+++ Provided material
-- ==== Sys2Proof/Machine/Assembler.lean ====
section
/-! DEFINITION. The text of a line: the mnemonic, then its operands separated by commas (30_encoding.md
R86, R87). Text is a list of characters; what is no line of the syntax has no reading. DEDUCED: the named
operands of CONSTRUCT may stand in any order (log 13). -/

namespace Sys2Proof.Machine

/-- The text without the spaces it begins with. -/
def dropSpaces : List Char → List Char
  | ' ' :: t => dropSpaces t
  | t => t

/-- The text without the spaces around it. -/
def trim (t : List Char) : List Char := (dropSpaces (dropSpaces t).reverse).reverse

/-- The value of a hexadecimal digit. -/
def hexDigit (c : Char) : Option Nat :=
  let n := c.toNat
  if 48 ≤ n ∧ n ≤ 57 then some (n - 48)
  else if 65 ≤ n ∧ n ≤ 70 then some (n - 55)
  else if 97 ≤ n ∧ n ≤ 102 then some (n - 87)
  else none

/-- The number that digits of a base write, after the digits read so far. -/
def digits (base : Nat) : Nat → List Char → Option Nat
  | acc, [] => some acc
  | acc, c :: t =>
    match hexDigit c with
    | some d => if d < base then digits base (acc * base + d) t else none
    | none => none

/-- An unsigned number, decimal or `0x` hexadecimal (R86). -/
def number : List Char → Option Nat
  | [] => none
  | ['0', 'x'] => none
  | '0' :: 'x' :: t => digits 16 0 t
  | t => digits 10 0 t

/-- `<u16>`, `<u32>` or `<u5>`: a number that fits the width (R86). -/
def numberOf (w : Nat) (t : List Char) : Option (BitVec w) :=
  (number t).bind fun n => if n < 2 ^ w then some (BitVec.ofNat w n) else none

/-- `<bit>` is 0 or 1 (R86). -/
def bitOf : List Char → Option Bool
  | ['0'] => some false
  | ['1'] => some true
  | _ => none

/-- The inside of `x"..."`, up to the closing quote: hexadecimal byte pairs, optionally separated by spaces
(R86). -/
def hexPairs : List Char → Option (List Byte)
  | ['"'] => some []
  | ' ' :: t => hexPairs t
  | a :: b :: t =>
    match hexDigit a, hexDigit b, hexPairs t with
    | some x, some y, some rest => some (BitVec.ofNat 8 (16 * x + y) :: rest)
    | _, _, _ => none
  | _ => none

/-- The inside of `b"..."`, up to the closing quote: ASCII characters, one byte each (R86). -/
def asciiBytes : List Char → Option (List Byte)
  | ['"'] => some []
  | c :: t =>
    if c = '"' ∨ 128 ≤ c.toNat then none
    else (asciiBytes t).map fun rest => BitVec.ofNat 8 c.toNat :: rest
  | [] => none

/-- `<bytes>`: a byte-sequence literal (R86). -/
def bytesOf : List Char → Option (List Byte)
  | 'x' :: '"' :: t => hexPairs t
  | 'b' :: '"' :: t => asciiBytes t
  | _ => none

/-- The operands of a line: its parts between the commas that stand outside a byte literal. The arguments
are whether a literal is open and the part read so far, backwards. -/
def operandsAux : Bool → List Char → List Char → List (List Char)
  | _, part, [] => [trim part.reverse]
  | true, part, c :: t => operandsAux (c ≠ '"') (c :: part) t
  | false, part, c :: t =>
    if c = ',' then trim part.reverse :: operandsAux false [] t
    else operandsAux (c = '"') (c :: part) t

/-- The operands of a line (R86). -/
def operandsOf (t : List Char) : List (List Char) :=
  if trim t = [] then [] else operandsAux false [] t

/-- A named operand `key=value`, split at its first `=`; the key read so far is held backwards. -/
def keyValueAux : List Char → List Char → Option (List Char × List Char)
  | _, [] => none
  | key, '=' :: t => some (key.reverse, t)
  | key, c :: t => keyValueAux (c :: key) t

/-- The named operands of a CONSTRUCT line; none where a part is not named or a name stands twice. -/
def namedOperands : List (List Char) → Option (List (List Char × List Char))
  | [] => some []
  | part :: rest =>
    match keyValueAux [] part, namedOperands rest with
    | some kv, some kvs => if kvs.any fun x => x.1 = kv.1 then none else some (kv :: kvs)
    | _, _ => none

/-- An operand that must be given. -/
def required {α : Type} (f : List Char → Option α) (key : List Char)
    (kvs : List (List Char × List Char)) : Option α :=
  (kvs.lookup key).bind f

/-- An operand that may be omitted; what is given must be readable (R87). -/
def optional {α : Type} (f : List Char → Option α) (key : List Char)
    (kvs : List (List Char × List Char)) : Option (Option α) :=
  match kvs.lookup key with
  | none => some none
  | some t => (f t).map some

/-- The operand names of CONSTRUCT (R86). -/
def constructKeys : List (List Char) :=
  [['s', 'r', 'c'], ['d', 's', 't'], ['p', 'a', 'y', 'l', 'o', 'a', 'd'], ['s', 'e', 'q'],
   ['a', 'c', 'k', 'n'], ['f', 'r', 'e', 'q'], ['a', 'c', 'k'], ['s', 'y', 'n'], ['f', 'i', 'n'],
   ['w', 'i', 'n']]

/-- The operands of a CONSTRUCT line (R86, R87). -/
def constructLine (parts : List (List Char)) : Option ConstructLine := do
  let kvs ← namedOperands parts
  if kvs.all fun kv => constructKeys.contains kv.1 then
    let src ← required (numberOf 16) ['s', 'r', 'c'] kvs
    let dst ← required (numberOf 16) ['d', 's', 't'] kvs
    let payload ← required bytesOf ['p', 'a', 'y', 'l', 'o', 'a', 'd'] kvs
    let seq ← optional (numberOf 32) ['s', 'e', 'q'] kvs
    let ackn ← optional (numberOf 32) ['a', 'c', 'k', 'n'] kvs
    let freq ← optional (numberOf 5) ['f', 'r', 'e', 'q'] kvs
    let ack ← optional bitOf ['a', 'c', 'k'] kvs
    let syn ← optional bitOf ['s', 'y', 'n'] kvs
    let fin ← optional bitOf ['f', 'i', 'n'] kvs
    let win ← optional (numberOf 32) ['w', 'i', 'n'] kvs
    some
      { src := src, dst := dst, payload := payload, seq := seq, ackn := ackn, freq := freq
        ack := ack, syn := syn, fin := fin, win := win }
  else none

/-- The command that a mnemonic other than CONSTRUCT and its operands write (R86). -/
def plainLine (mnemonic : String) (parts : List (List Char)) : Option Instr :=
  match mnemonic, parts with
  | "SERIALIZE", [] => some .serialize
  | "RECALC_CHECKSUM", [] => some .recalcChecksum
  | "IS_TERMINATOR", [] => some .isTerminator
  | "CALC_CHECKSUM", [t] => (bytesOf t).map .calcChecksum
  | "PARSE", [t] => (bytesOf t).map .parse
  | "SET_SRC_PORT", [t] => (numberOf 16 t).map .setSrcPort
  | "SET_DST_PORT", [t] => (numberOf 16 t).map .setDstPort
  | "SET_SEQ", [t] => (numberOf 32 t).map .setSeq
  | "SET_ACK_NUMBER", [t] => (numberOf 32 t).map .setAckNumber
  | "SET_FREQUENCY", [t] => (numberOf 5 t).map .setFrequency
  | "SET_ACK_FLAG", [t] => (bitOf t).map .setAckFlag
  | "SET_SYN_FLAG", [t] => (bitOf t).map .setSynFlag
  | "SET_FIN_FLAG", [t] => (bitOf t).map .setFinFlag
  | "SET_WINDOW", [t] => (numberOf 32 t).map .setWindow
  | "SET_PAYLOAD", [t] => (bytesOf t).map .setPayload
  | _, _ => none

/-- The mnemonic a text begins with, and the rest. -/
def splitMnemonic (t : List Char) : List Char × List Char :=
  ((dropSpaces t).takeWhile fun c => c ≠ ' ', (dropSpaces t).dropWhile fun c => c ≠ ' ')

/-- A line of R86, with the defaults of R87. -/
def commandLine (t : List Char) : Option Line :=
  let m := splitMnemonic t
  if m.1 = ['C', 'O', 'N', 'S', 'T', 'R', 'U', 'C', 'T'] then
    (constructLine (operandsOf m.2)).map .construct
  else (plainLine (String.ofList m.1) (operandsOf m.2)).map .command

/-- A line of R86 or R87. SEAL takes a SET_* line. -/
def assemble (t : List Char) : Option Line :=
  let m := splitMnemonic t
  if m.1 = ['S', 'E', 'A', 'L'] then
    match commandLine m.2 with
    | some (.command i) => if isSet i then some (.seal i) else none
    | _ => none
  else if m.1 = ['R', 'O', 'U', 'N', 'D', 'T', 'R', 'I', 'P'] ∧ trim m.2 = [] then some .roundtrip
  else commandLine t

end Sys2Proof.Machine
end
++++++
+++ Provided material
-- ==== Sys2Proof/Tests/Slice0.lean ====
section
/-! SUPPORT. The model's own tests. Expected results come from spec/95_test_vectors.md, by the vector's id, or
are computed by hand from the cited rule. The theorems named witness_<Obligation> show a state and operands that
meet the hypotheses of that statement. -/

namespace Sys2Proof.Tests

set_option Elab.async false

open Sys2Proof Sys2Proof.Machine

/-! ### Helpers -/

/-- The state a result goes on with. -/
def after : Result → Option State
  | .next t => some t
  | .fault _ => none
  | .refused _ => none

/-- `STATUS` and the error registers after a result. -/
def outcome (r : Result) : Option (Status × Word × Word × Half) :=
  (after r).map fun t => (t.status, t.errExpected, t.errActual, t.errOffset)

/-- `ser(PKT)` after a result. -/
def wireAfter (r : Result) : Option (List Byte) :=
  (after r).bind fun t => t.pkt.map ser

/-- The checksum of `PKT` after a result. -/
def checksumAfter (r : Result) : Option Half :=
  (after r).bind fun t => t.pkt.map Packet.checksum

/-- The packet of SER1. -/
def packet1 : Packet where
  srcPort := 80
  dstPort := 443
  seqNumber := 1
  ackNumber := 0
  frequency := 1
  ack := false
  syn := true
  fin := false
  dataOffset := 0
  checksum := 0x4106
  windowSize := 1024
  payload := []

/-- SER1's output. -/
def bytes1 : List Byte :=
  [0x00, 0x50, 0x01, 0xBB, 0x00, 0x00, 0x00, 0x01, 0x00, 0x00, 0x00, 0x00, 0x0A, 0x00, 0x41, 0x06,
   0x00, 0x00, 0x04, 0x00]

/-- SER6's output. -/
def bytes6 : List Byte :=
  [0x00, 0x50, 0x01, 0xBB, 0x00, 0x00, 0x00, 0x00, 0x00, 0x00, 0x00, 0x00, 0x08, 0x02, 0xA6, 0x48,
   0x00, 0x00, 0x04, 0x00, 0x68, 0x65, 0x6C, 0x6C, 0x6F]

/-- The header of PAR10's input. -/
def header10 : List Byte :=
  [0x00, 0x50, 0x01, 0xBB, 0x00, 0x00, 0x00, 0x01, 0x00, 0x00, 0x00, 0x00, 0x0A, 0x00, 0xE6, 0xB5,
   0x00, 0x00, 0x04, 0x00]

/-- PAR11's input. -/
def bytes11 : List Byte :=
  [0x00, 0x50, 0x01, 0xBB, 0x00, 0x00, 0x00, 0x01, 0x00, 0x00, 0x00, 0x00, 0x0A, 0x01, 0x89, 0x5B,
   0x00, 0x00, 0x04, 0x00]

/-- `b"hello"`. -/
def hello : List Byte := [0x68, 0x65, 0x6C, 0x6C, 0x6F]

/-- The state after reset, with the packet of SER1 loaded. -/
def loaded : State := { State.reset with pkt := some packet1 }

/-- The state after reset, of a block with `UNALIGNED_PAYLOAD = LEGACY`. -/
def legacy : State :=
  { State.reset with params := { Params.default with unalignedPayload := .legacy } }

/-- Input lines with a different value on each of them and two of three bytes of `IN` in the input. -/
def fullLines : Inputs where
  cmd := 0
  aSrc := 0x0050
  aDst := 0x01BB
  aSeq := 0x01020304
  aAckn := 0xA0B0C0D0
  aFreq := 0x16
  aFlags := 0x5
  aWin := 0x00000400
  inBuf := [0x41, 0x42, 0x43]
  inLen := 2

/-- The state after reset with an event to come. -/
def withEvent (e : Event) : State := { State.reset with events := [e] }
++++++
+++ Provided material
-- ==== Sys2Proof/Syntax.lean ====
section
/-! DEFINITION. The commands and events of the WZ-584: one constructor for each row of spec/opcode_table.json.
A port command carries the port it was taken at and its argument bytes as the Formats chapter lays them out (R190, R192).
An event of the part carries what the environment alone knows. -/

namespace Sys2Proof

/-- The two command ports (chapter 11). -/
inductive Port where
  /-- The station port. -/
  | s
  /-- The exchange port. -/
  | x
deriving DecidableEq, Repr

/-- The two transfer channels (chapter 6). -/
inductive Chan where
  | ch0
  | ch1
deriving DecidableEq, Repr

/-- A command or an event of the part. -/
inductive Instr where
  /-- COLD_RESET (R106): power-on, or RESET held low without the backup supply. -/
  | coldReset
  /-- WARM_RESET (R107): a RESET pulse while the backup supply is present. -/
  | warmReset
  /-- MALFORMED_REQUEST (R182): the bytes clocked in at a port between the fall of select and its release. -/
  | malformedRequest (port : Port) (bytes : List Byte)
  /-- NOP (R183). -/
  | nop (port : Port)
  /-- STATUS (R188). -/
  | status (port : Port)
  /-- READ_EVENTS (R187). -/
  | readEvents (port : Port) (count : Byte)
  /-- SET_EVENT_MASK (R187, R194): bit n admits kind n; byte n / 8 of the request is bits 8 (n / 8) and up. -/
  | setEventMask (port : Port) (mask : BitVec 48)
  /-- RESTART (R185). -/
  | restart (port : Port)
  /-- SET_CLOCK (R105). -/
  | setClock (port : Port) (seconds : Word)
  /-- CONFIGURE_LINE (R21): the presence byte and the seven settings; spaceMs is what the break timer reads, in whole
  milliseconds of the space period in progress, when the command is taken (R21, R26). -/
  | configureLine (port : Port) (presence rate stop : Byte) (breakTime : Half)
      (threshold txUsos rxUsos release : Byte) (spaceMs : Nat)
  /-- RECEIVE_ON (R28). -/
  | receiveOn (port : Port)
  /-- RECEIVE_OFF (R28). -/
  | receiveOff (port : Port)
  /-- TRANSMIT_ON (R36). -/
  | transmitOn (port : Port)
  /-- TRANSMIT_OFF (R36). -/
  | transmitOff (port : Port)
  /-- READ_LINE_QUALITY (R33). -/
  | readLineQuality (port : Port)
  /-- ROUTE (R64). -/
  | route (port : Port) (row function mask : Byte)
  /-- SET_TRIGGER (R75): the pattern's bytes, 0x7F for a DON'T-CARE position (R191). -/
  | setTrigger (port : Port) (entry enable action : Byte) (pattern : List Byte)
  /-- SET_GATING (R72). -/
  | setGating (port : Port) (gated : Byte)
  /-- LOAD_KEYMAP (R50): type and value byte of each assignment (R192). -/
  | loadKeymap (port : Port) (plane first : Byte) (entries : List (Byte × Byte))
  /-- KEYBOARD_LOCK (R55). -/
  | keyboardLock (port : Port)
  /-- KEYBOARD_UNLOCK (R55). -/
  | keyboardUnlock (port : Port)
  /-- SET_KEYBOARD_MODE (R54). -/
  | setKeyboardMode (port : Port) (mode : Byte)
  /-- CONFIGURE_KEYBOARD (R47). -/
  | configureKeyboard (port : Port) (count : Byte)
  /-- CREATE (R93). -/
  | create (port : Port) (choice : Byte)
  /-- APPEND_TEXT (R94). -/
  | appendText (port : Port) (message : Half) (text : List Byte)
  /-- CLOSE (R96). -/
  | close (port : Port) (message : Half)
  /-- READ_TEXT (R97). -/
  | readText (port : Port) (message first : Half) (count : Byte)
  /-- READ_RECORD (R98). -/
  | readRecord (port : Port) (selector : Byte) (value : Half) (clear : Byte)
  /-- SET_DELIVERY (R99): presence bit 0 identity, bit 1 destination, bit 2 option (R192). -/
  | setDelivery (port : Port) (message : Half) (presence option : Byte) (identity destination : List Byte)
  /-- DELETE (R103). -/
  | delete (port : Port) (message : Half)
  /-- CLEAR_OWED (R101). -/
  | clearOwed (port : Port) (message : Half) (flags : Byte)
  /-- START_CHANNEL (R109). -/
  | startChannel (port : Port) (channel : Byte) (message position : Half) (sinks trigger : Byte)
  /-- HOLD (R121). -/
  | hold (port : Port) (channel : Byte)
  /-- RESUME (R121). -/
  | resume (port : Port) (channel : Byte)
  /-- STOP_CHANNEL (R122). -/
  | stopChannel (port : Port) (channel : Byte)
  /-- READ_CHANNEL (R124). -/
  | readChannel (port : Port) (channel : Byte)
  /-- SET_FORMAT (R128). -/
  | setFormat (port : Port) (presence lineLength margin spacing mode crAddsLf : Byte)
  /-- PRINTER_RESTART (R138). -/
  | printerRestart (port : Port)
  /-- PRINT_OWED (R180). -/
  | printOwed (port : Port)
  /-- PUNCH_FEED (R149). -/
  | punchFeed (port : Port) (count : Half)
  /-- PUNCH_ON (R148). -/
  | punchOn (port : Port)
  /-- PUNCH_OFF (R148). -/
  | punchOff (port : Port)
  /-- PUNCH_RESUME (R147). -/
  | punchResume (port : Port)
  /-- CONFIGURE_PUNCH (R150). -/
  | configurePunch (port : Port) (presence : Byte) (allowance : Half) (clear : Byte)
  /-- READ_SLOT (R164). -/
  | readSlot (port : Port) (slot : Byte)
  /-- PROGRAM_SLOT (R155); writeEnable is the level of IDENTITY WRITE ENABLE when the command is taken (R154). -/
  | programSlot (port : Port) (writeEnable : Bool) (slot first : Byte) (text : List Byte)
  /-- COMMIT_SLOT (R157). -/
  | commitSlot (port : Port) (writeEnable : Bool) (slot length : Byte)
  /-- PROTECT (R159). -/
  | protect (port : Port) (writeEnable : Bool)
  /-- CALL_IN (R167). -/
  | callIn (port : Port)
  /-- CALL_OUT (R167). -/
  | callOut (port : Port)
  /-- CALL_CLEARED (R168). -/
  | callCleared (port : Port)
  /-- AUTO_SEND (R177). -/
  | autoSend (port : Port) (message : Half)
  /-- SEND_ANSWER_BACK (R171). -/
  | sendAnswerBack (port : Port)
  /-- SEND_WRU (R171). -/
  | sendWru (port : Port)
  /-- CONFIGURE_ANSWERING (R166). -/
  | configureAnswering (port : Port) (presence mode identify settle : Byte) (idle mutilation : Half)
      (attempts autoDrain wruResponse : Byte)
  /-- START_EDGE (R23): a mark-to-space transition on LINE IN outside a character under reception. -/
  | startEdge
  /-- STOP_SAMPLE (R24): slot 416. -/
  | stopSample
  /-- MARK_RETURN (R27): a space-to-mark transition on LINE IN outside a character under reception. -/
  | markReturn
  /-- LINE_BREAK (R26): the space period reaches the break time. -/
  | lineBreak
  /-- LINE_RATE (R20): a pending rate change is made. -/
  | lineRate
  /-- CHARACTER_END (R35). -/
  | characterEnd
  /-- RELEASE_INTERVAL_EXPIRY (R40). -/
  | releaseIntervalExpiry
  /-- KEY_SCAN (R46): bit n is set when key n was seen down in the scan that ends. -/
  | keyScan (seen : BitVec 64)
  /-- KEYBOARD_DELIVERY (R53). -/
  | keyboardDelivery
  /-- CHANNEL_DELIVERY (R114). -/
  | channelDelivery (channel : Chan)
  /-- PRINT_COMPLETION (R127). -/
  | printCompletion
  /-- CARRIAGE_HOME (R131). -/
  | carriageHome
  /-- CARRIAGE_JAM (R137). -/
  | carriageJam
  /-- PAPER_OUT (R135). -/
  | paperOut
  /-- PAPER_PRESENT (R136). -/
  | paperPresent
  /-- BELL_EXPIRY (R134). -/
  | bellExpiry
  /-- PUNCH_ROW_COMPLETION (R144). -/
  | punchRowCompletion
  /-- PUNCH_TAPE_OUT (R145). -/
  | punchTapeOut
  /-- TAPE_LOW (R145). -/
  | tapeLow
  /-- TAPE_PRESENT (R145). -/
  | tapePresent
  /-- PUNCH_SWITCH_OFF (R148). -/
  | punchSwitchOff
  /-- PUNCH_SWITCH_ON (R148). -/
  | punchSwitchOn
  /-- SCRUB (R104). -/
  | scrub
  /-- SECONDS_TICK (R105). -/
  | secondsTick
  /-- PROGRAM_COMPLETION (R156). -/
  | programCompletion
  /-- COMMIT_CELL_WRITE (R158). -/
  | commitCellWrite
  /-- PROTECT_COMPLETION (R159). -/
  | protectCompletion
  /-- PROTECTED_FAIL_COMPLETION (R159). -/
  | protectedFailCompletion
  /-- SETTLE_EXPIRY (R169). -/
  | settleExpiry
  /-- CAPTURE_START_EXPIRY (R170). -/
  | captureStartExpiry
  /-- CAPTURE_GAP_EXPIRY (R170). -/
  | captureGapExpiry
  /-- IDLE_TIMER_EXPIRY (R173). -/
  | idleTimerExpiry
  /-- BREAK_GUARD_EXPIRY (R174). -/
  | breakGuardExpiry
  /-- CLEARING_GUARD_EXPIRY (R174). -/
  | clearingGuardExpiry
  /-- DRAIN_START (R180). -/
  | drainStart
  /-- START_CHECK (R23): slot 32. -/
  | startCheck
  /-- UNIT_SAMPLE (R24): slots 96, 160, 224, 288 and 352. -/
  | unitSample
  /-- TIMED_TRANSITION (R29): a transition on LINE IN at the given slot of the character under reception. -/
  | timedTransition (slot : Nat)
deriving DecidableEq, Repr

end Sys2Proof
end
++++++
Check each line of the entries for the word "String", then state the count alone.

§ **Answer space**
2